### Data excerpts
/-- A step appends at most two out-of-bounds reads and then at most one decode failure, with the step's own `pc`
(the last sentence of rule R87, after the spec's decision D15, log 32). -/
def Obligations.StepAppendsBoundedDiagnostics : Prop :=
  ∀ s t : State, step s = .next t →
    ∃ reads failures : List Diagnostic, t.diag = s.diag ++ reads ++ failures ∧
      reads.length ≤ 2 ∧ (∀ d ∈ reads, ∃ a, 256 ≤ a ∧ d = .outOfBoundsAccess .read a) ∧
      failures.length ≤ 1 ∧ (∀ d ∈ failures, ∃ word sub, d = .decodeFailure s.pc word sub) ∧
      (failures ≠ [] → t.run = .halted ∧ t.pc = s.pc)

/-- An enabled step halts the engine exactly when the fetched instruction is HALT or an invalid word; a Halted
engine's step changes nothing; `halt()` and `start()` set the run state and nothing else, and `running()` reads it
(rules R81, R88 and R91; the Halted step and `start()` keeping `pc` are the spec's decision D7, log 25; that the
three calls act in a state with a fault mark too is the model's choice, log 8, DESIGN CHOICE). -/
def Obligations.RunStateMachine : Prop :=
  (∀ s t : State, s.run = .running → s.fault = none → step s = .next t →
    (t.run = .halted ↔ fetchedInstr s = .halt ∨ (fetchedInstr s).wellFormed = false)) ∧
  (∀ s : State, s.run = .halted → s.fault = none → step s = .next s) ∧
  (∀ s : State, call .halt s = .next ({ s with run := .halted }, .done) ∧
    call .start s = .next ({ s with run := .running }, .done) ∧
    call .running s = .next (s, .flag (decide (s.run = .running))))

/-- The fault mark is set by an ADD whose sum is above 255 and by nothing else (rule R204, the spec's decision D1,
log 20; that this step answers a next state is log 2, DEDUCED), and no step and no controller call clears or changes
it (rule R30; that calls act on a marked state at all is log 8, DESIGN CHOICE). -/
def Obligations.FaultMarkOnlyFromAddOverflow : Prop :=
  (∀ s t : State, s.run = .running → s.fault = none → step s = .next t →
    (t.fault ≠ none ↔ ∃ r a b : RegIdx, fetchedInstr s = .add r a b ∧
      255 < (readReg a s).toNat + (readReg b s).toNat)) ∧
  (∀ (c : Call) (s t : State) (reply : Reply), call c s = .next (t, reply) →
    (s.fault ≠ none → t.fault = s.fault) ∧ (c ≠ .fetchAndExecute → t.fault = s.fault))

/-- Neither channel is read: with other contents in the output channel and the diagnostic log, a step makes the same
next state and appends the same events (rules R28 and R29: no instruction reads them). -/
def Obligations.ChannelsDoNotInfluenceStep : Prop :=
  ∀ (s t : State) (out : List Byte) (diag : List Diagnostic), step s = .next t →
    ∃ (moreOut : List Byte) (moreDiag : List Diagnostic),
      t.out = s.out ++ moreOut ∧ t.diag = s.diag ++ moreDiag ∧
      step { s with out := out, diag := diag } =
        .next { t with out := out ++ moreOut, diag := diag ++ moreDiag }

/-- Along a run without a fault mark the output channel and the diagnostic log only grow at their ends (rules R28 and
R29). -/
def Obligations.ChannelsOnlyGrowAlongRuns : Prop :=
  ∀ (k : Nat) (s t : State), SafeRun k s t → s.out <+: t.out ∧ s.diag <+: t.diag

/-- A final state is the end of every run from it: nothing changes any more (rules R81 and R93; that a step of a
Halted engine is a no-op is the spec's decision D7, log 25). -/
def Obligations.FinalStateNeverChanges : Prop :=
  ∀ (k : Nat) (s t : State), s.Final → SafeRun k s t → t = s

/-! ## The controller -/

/-- `loadProgram` with tokens of four hex digits each (rules R71 and R90): the i-th token `c0 c1 c2 c3` puts
`hex(c0 c1)` at 0x10 + 2i and `hex(c2 c3)` at 0x11 + 2i as far as the memory goes; every dropped byte is reported,
in order; `pc` is 0x10; nothing else changes. What the load leaves alone is the spec's decision D14 (log 31); that
the call acts in a state with a fault mark too is the model's choice (log 8, DESIGN CHOICE). -/
def Obligations.LoadProgramPlacesWords : Prop :=
  ∀ (tokens : List (List Char)) (s : State), (∀ token ∈ tokens, HexToken token) →
    ∃ t, call (.loadProgram tokens) s = .next (t, .done) ∧ t.pc.toNat = 0x10 ∧
      (∀ (i : Nat) (c0 c1 c2 c3 : Char) (v0 v1 v2 v3 : Nat), tokens[i]? = some [c0, c1, c2, c3] →
        HexDigit c0 v0 → HexDigit c1 v1 → HexDigit c2 v2 → HexDigit c3 v3 →
        (0x10 + 2 * i < 256 → (Memory.get t.mem (0x10 + 2 * i)).toNat = v0 * 16 + v1) ∧
        (0x11 + 2 * i < 256 → (Memory.get t.mem (0x11 + 2 * i)).toNat = v2 * 16 + v3)) ∧
      (∀ a : Nat, a < 0x10 ∨ 0x10 + 2 * tokens.length ≤ a ∨ 256 ≤ a →
        Memory.get t.mem a = Memory.get s.mem a) ∧
      t.diag = s.diag ++ ((((List.range (2 * tokens.length)).map (0x10 + ·)).filter
        fun a => decide (256 ≤ a)).map (.outOfBoundsAccess .write ·)) ∧
      RegsKept s t ∧ ModeKept s t ∧ t.out = s.out

/-- `loadProgram` is refused, as a whole, exactly when some token is not four characters that are hex digits of
either case (rule R90, the spec's decision D14, log 31; calls on a marked state are log 8, DESIGN CHOICE). -/
def Obligations.LoadProgramRefusesBadTokens : Prop :=
  ∀ (tokens : List (List Char)) (s : State),
    call (.loadProgram tokens) s = .refused .badToken ↔
      ∃ token ∈ tokens, ¬ (token.length = 4 ∧
        ∀ c ∈ token, ('0' ≤ c ∧ c ≤ '9') ∨ ('A' ≤ c ∧ c ≤ 'F') ∨ ('a' ≤ c ∧ c ≤ 'f'))

/-- The accessors of the registers, `pc` and the two channels (rule R92): a value written is the value read back,
every other register and everything else stay; the channels are read whole with the state unchanged; and an argument
out of its range is refused (the spec's decision D17, log 33). That the calls act in a state with a fault mark too
is the model's choice (log 8, DESIGN CHOICE). -/
def Obligations.RegisterPcAndChannelAccessors : Prop :=
  ∀ (i v p : Nat) (s : State),
    (i < 16 → v < 256 → ∃ t, call (.writeReg i v) s = .next (t, .done) ∧
      call (.readReg i) t = .next (t, .byte (BitVec.ofNat 8 v)) ∧ RegsKeptBut (BitVec.ofNat 4 i) s t ∧
      MemoryKept s t ∧ ChannelsKept s t ∧ ModeKept s t ∧ t.pc = s.pc) ∧
    (i < 16 → 256 ≤ v → call (.writeReg i v) s = .refused .badByte) ∧
    (16 ≤ i → call (.writeReg i v) s = .refused .badRegister ∧ call (.readReg i) s = .refused .badRegister) ∧
    (p < 512 → ∃ t, call (.writePC p) s = .next (t, .done) ∧ t.pc.toNat = p ∧
      call .readPC t = .next (t, .address t.pc) ∧ OnlyPcMoved s t) ∧
    (512 ≤ p → call (.writePC p) s = .refused .badPc) ∧
    call .readOut s = .next (s, .output s.out) ∧ call .readDiag s = .next (s, .diagnostics s.diag)

/-- The memory accessors (rules R57 and R92): in range, the cell alone, with no output event even at cell 0x00 (the
spec's decision D9, log 27); out of range, a report; a value that is no byte is refused (its decision D17,
log 33). That the calls act in a state with a fault mark too is the model's choice (log 8, DESIGN CHOICE). -/
def Obligations.MemoryAccessors : Prop :=
  ∀ (a v : Nat) (s : State),
    (a < 256 → v < 256 → ∃ t, call (.writeMem a v) s = .next (t, .done) ∧
      call (.readMem a) t = .next (t, .byte (BitVec.ofNat 8 v)) ∧ MemoryKeptBut a s t ∧ RegsKept s t ∧
      ChannelsKept s t ∧ ModeKept s t ∧ t.pc = s.pc) ∧
    (256 ≤ a → v < 256 → call (.writeMem a v) s =
      .next ({ s with diag := s.diag ++ [.outOfBoundsAccess .write a] }, .done)) ∧
    (256 ≤ a → call (.readMem a) s =
      .next ({ s with diag := s.diag ++ [.outOfBoundsAccess .read a] }, .byte 0x00)) ∧
    (256 ≤ v → call (.writeMem a v) s = .refused .badByte)

/-- Every controller call keeps the memory's canonical form, `loadProgram` of any length included. The form is the
model's choice of representation (log 13, DESIGN CHOICE), no rule of the spec; that calls act on a marked state is
log 8 (DESIGN CHOICE). -/
def Obligations.ControllerKeepsMemoryCanonical : Prop :=
  ∀ (c : Call) (s t : State) (reply : Reply), s.MemoryCanonical → call c s = .next (t, reply) →
    t.MemoryCanonical

/-! ## Reset -/

/-- The machine at construction: zero memory (rule R220), and `pc`, the run state and the channels as the spec
decides (rules R221, R223 and R224 with its decisions D4, D6 and D8; log 23, 24 and 26). The registers are the open
parameter `reg_reset` (rule R222); the model's own reset takes zeros (log 1). -/
def Obligations.ResetState : Prop :=
  ∀ regReset : Vector Byte 16,
    (∀ a : Nat, Memory.get (State.resetWith regReset).mem a = 0x00) ∧
    (State.resetWith regReset).pc = 0x10 ∧ (State.resetWith regReset).run = .running ∧
    (State.resetWith regReset).out = [] ∧ (State.resetWith regReset).diag = [] ∧
    (State.resetWith regReset).fault = none ∧
    (∀ q : RegIdx, readReg q (State.resetWith regReset) = regReset[q.toNat]'q.isLt) ∧
    State.reset = State.resetWith (Vector.replicate 16 0x00)

/-- A step at reset, before any program is loaded, fetches 0x0000 at 0x10 and halts with the decode failure, whatever
the registers hold (rule R223, an inference of the spec). -/
def Obligations.FirstStepAtResetHalts : Prop :=
  ∀ regReset : Vector Byte 16,
    step (State.resetWith regReset) = .next { State.resetWith regReset with
      run := .halted, diag := [.decodeFailure 0x10 0x0000 .malformedWord] }
end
######
Among the entries above, the line containing "The accessors of", the line containing "p : Nat) (s", and all lines between them are to be restated word for word; nothing else belongs in the reply.

## [Exercise solution]
/-- The accessors of the registers, `pc` and the two channels (rule R92): a value written is the value read back,
every other register and everything else stay; the channels are read whole with the state unchanged; and an argument
out of its range is refused (the spec's decision D17, log 33). That the calls act in a state with a fault mark too
is the model's choice (log 8, DESIGN CHOICE). -/
def Obligations.RegisterPcAndChannelAccessors : Prop :=
  ∀ (i v p : Nat) (s : State),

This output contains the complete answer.